Perhaps there was something provoking in my tone, for I certainly was very much disgusted at Milly’s relapse into barbarism.
‘You can’t,’ I retorted quietly.
‘See if I don’t, and I’ll give ye one twice as ugly.’
I smiled, I fear, disdainfully.
‘And I think you’re a minx, and a slut, and a fool,’ she broke out, flushing scarlet.
I smiled in the same unchristian way.
‘And I’d give ye a smack o’ the cheek as soon as look at you.’
And she gave her dress a great slap, and drew near me, in her wra
th. I really thought she was about tendering the ordeal of single combat.
I made her, however, a paralysing courtesy, and, with immense dignity, sailed out of the room, and into Uncle Silas’s study, where it happened we were to breakfast that morning, and for several subsequent ones.
During the meal we maintained the most dignified reserve; and I don’t think either so much as looked at the other.
We had no walk together that day.
I was sitting in the evening, quite alone, when Milly entered the room. Her eyes were red, and she looked very sullen.
‘I want your hand, cousin,’ she said, at the same time taking it by the wrist, and administering with it a sudden slap on her plump cheek, which made the room ring, and my fingers tingle; and before I had recovered from my surprise, she had vanished.
I called after her, but no answer; I pursued, but she was running too; and I quite lost her at the cross galleries.
I did not see her at tea, nor before going to bed; but after I had fallen asleep I was awakened by Milly, in floods of tears.

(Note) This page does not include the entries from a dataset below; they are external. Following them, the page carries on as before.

-- ==== Sys2Proof/Laws/State.lean ====
section
/-! SUPPORT. The updates of the state: for each named write, what every other part of the state reads after it, and
what the record written reads. -/

namespace Sys2Proof.Machine

variable (s : State)

/-! ### Writing a context, a session or a partner -/

@[simp] theorem State.setCtx_port (h : Nat) (c : Context) : (s.setCtx h c).port = s.port := rfl
@[simp] theorem State.setCtx_tariff (h : Nat) (c : Context) : (s.setCtx h c).tariff = s.tariff := rfl
@[simp] theorem State.setCtx_sess (h : Nat) (c : Context) : (s.setCtx h c).sess = s.sess := rfl
@[simp] theorem State.setCtx_cutPos (h : Nat) (c : Context) : (s.setCtx h c).cutPos = s.cutPos := rfl
@[simp] theorem State.setCtx_links (h : Nat) (c : Context) : (s.setCtx h c).links = s.links := rfl
@[simp] theorem State.setCtx_mig (h : Nat) (c : Context) : (s.setCtx h c).mig = s.mig := rfl
@[simp] theorem State.setCtx_zone (h : Nat) (c : Context) : (s.setCtx h c).zone = s.zone := rfl
@[simp] theorem State.setCtx_time (h : Nat) (c : Context) : (s.setCtx h c).time = s.time := rfl
@[simp] theorem State.setCtx_raised (h : Nat) (c : Context) : (s.setCtx h c).raised = s.raised := rfl
@[simp] theorem State.setCtx_pending (h : Nat) (c : Context) : (s.setCtx h c).pending = s.pending := rfl

@[simp] theorem State.setSes_port (n : Nat) (x : Session) : (s.setSes n x).port = s.port := rfl
@[simp] theorem State.setSes_tariff (n : Nat) (x : Session) : (s.setSes n x).tariff = s.tariff := rfl
@[simp] theorem State.setSes_subs (n : Nat) (x : Session) : (s.setSes n x).subs = s.subs := rfl
@[simp] theorem State.setSes_cutPos (n : Nat) (x : Session) : (s.setSes n x).cutPos = s.cutPos := rfl
@[simp] theorem State.setSes_links (n : Nat) (x : Session) : (s.setSes n x).links = s.links := rfl
@[simp] theorem State.setSes_mig (n : Nat) (x : Session) : (s.setSes n x).mig = s.mig := rfl
@[simp] theorem State.setSes_zone (n : Nat) (x : Session) : (s.setSes n x).zone = s.zone := rfl
@[simp] theorem State.setSes_time (n : Nat) (x : Session) : (s.setSes n x).time = s.time := rfl
@[simp] theorem State.setSes_raised (n : Nat) (x : Session) : (s.setSes n x).raised = s.raised := rfl
@[simp] theorem State.setSes_pending (n : Nat) (x : Session) : (s.setSes n x).pending = s.pending := rfl

@[simp] theorem State.setPar_port (p : Nat) (r : Partner) : (s.setPar p r).port = s.port := rfl
@[simp] theorem State.setPar_subs (p : Nat) (r : Partner) : (s.setPar p r).subs = s.subs := rfl
@[simp] theorem State.setPar_sess (p : Nat) (r : Partner) : (s.setPar p r).sess = s.sess := rfl
@[simp] theorem State.setPar_cutPos (p : Nat) (r : Partner) : (s.setPar p r).cutPos = s.cutPos := rfl
@[simp] theorem State.setPar_links (p : Nat) (r : Partner) : (s.setPar p r).links = s.links := rfl
@[simp] theorem State.setPar_mig (p : Nat) (r : Partner) : (s.setPar p r).mig = s.mig := rfl
@[simp] theorem State.setPar_zone (p : Nat) (r : Partner) : (s.setPar p r).zone = s.zone := rfl
@[simp] theorem State.setPar_time (p : Nat) (r : Partner) : (s.setPar p r).time = s.time := rfl
@[simp] theorem State.setPar_raised (p : Nat) (r : Partner) : (s.setPar p r).raised = s.raised := rfl
@[simp] theorem State.setPar_pending (p : Nat) (r : Partner) : (s.setPar p r).pending = s.pending := rfl

/-! ### Reads after those writes -/

@[simp] theorem State.ctx_setCtx (h : Nat) (c : Context) : (s.setCtx h c).ctx h = some c :=
  Table.get_set_same _ _ _
theorem State.ctx_setCtx_other {h k : Nat} (c : Context) (hk : k ≠ h) : (s.setCtx h c).ctx k = s.ctx k :=
  Table.get_set_other _ _ hk
@[simp] theorem State.ctx_setSes (n : Nat) (x : Session) (h : Nat) : (s.setSes n x).ctx h = s.ctx h := rfl
@[simp] theorem State.ctx_setPar (p : Nat) (r : Partner) (h : Nat) : (s.setPar p r).ctx h = s.ctx h := rfl

@[simp] theorem State.ses_setSes (n : Nat) (x : Session) : (s.setSes n x).ses n = some x :=
  Table.get_set_same _ _ _
theorem State.ses_setSes_other {n m : Nat} (x : Session) (hm : m ≠ n) : (s.setSes n x).ses m = s.ses m :=
  Table.get_set_other _ _ hm
@[simp] theorem State.ses_setCtx (h : Nat) (c : Context) (n : Nat) : (s.setCtx h c).ses n = s.ses n := rfl
@[simp] theorem State.ses_setPar (p : Nat) (r : Partner) (n : Nat) : (s.setPar p r).ses n = s.ses n := rfl

@[simp] theorem State.par_setPar (p : Nat) (r : Partner) : (s.setPar p r).par p = some r :=
  Table.get_set_same _ _ _
theorem State.par_setPar_other {p q : Nat} (r : Partner) (hq : q ≠ p) : (s.setPar p r).par q = s.par q :=
  Table.get_set_other _ _ hq
@[simp] theorem State.par_setCtx (h : Nat) (c : Context) (p : Nat) : (s.setCtx h c).par p = s.par p := rfl
@[simp] theorem State.par_setSes (n : Nat) (x : Session) (p : Nat) : (s.setSes n x).par p = s.par p := rfl

@[simp] theorem State.link_setCtx (h : Nat) (c : Context) (l : LinkId) : (s.setCtx h c).link l = s.link l := rfl
@[simp] theorem State.link_setSes (n : Nat) (x : Session) (l : LinkId) : (s.setSes n x).link l = s.link l := rfl
@[simp] theorem State.link_setPar (p : Nat) (r : Partner) (l : LinkId) : (s.setPar p r).link l = s.link l := rfl

/-! ### Writing a link, the queue, the batch, the zone tracker or the time base -/

@[simp] theorem State.link_modLink (l : LinkId) (f : Link → Link) : (s.modLink l f).link l = f (s.link l) := by
  simp [State.modLink, State.link]
theorem State.link_modLink_other {l m : LinkId} (f : Link → Link) (hm : m ≠ l) :
    (s.modLink l f).link m = s.link m := by
  have h : l.val ≠ m.val := fun e => hm (Fin.ext e.symm)
  simp [State.modLink, State.link, h]

@[simp] theorem State.modLink_port (l : LinkId) (f : Link → Link) : (s.modLink l f).port = s.port := rfl
@[simp] theorem State.modLink_tariff (l : LinkId) (f : Link → Link) : (s.modLink l f).tariff = s.tariff := rfl
@[simp] theorem State.modLink_subs (l : LinkId) (f : Link → Link) : (s.modLink l f).subs = s.subs := rfl
@[simp] theorem State.modLink_sess (l : LinkId) (f : Link → Link) : (s.modLink l f).sess = s.sess := rfl
@[simp] theorem State.modLink_cutPos (l : LinkId) (f : Link → Link) : (s.modLink l f).cutPos = s.cutPos := rfl
@[simp] theorem State.modLink_mig (l : LinkId) (f : Link → Link) : (s.modLink l f).mig = s.mig := rfl
@[simp] theorem State.modLink_zone (l : LinkId) (f : Link → Link) : (s.modLink l f).zone = s.zone := rfl
@[simp] theorem State.modLink_time (l : LinkId) (f : Link → Link) : (s.modLink l f).time = s.time := rfl
@[simp] theorem State.modLink_raised (l : LinkId) (f : Link → Link) : (s.modLink l f).raised = s.raised := rfl
@[simp] theorem State.modLink_pending (l : LinkId) (f : Link → Link) : (s.modLink l f).pending = s.pending := rfl
@[simp] theorem State.ctx_modLink (l : LinkId) (f : Link → Link) (h : Nat) : (s.modLink l f).ctx h = s.ctx h := rfl
@[simp] theorem State.ses_modLink (l : LinkId) (f : Link → Link) (n : Nat) : (s.modLink l f).ses n = s.ses n := rfl
@[simp] theorem State.par_modLink (l : LinkId) (f : Link → Link) (p : Nat) : (s.modLink l f).par p = s.par p := rfl

@[simp] theorem State.setQueue_queue (q : List Order) : (s.setQueue q).mig.queue = q := rfl
@[simp] theorem State.setQueue_batch (q : List Order) : (s.setQueue q).mig.batch = s.mig.batch := rfl
@[simp] theorem State.setBatch_batch (b : Option Batch) : (s.setBatch b).mig.batch = b := rfl
@[simp] theorem State.setBatch_queue (b : Option Batch) : (s.setBatch b).mig.queue = s.mig.queue := rfl

@[simp] theorem State.modZone_zone (f : ZoneTracker → ZoneTracker) : (s.modZone f).zone = f s.zone := rfl
@[simp] theorem State.modTime_time (f : TimeBase → TimeBase) : (s.modTime f).time = f s.time := rfl

@[simp] theorem tellZone_zone (c : ZoneCause) :
    (tellZone c s).zone = { s.zone with report := some ⟨c, s.tariff.epoch⟩ } := rfl
@[simp] theorem tellZone_raised (c : ZoneCause) : (tellZone c s).raised = s.raised ++ [s.zoneNotice c] := rfl
@[simp] theorem tellZone_port (c : ZoneCause) : (tellZone c s).port = s.port := rfl
@[simp] theorem tellZone_tariff (c : ZoneCause) : (tellZone c s).tariff = s.tariff := rfl
@[simp] theorem tellZone_subs (c : ZoneCause) : (tellZone c s).subs = s.subs := rfl
@[simp] theorem tellZone_sess (c : ZoneCause) : (tellZone c s).sess = s.sess := rfl
@[simp] theorem tellZone_cutPos (c : ZoneCause) : (tellZone c s).cutPos = s.cutPos := rfl
@[simp] theorem tellZone_links (c : ZoneCause) : (tellZone c s).links = s.links := rfl
@[simp] theorem tellZone_mig (c : ZoneCause) : (tellZone c s).mig = s.mig := rfl
@[simp] theorem tellZone_time (c : ZoneCause) : (tellZone c s).time = s.time := rfl
@[simp] theorem tellZone_pending (c : ZoneCause) : (tellZone c s).pending = s.pending := rfl

@[simp] theorem State.raise_raised (n : Notice) : (s.raise n).raised = s.raised ++ [n] := rfl
@[simp] theorem State.raise_port (n : Notice) : (s.raise n).port = s.port := rfl
@[simp] theorem State.raise_tariff (n : Notice) : (s.raise n).tariff = s.tariff := rfl
@[simp] theorem State.raise_subs (n : Notice) : (s.raise n).subs = s.subs := rfl
@[simp] theorem State.raise_sess (n : Notice) : (s.raise n).sess = s.sess := rfl
@[simp] theorem State.raise_cutPos (n : Notice) : (s.raise n).cutPos = s.cutPos := rfl
@[simp] theorem State.raise_links (n : Notice) : (s.raise n).links = s.links := rfl
@[simp] theorem State.raise_mig (n : Notice) : (s.raise n).mig = s.mig := rfl
@[simp] theorem State.raise_zone (n : Notice) : (s.raise n).zone = s.zone := rfl
@[simp] theorem State.raise_time (n : Notice) : (s.raise n).time = s.time := rfl
@[simp] theorem State.raise_pending (n : Notice) : (s.raise n).pending = s.pending := rfl
@[simp] theorem State.ctx_raise (n : Notice) (h : Nat) : (s.raise n).ctx h = s.ctx h := rfl
@[simp] theorem State.ses_raise (n : Notice) (m : Nat) : (s.raise n).ses m = s.ses m := rfl
@[simp] theorem State.par_raise (n : Notice) (p : Nat) : (s.raise n).par p = s.par p := rfl
@[simp] theorem State.link_raise (n : Notice) (l : LinkId) : (s.raise n).link l = s.link l := rfl

end Sys2Proof.Machine
end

‘Cousin Maud, will ye forgi’ me — you’ll never like me again, will ye? No — I know ye won’t — I’m such a brute — I hate it — it’s a shame. And here’s a Banbury cake for you — I sent to the town for it, and some taffy — won’t ye eat it? and here’s a little ring— ’tisn’t as pretty as your own rings; and ye’ll wear it, maybe, for my sake — poor Milly’s sake, before I was so bad to ye — if ye forgi’ me; and I’ll look at breakfast, and if it’s on your finger I’ll know you’re friends wi’ me again; and if ye don’t, I won’t trouble you no more; and I think I’ll just drown myself out o’ the way, and you’ll never see wicked Milly no more.’
And without waiting a moment, leaving me only half awake, and with the sensations of dreaming, she scampered from the room, in her bare feet, with a petticoat about her shoulders.
She had left her candle by my bed, and her little offerings on the coverlet by me. If I had stood an atom less in terror of goblins than I did, I should have followed her, but I was afraid. I stood in my bare feet at my bedside, and kissed the poor little ring and put it on my finger, where it has remained ever since and always shall. And when I lay down, longing for morning, the image of her pale, imploring, penitential face was before me for hours; and I repented bitterly of my cool provoking ways, and thought myself, I dare say justly, a thousand times more to blame than Milly.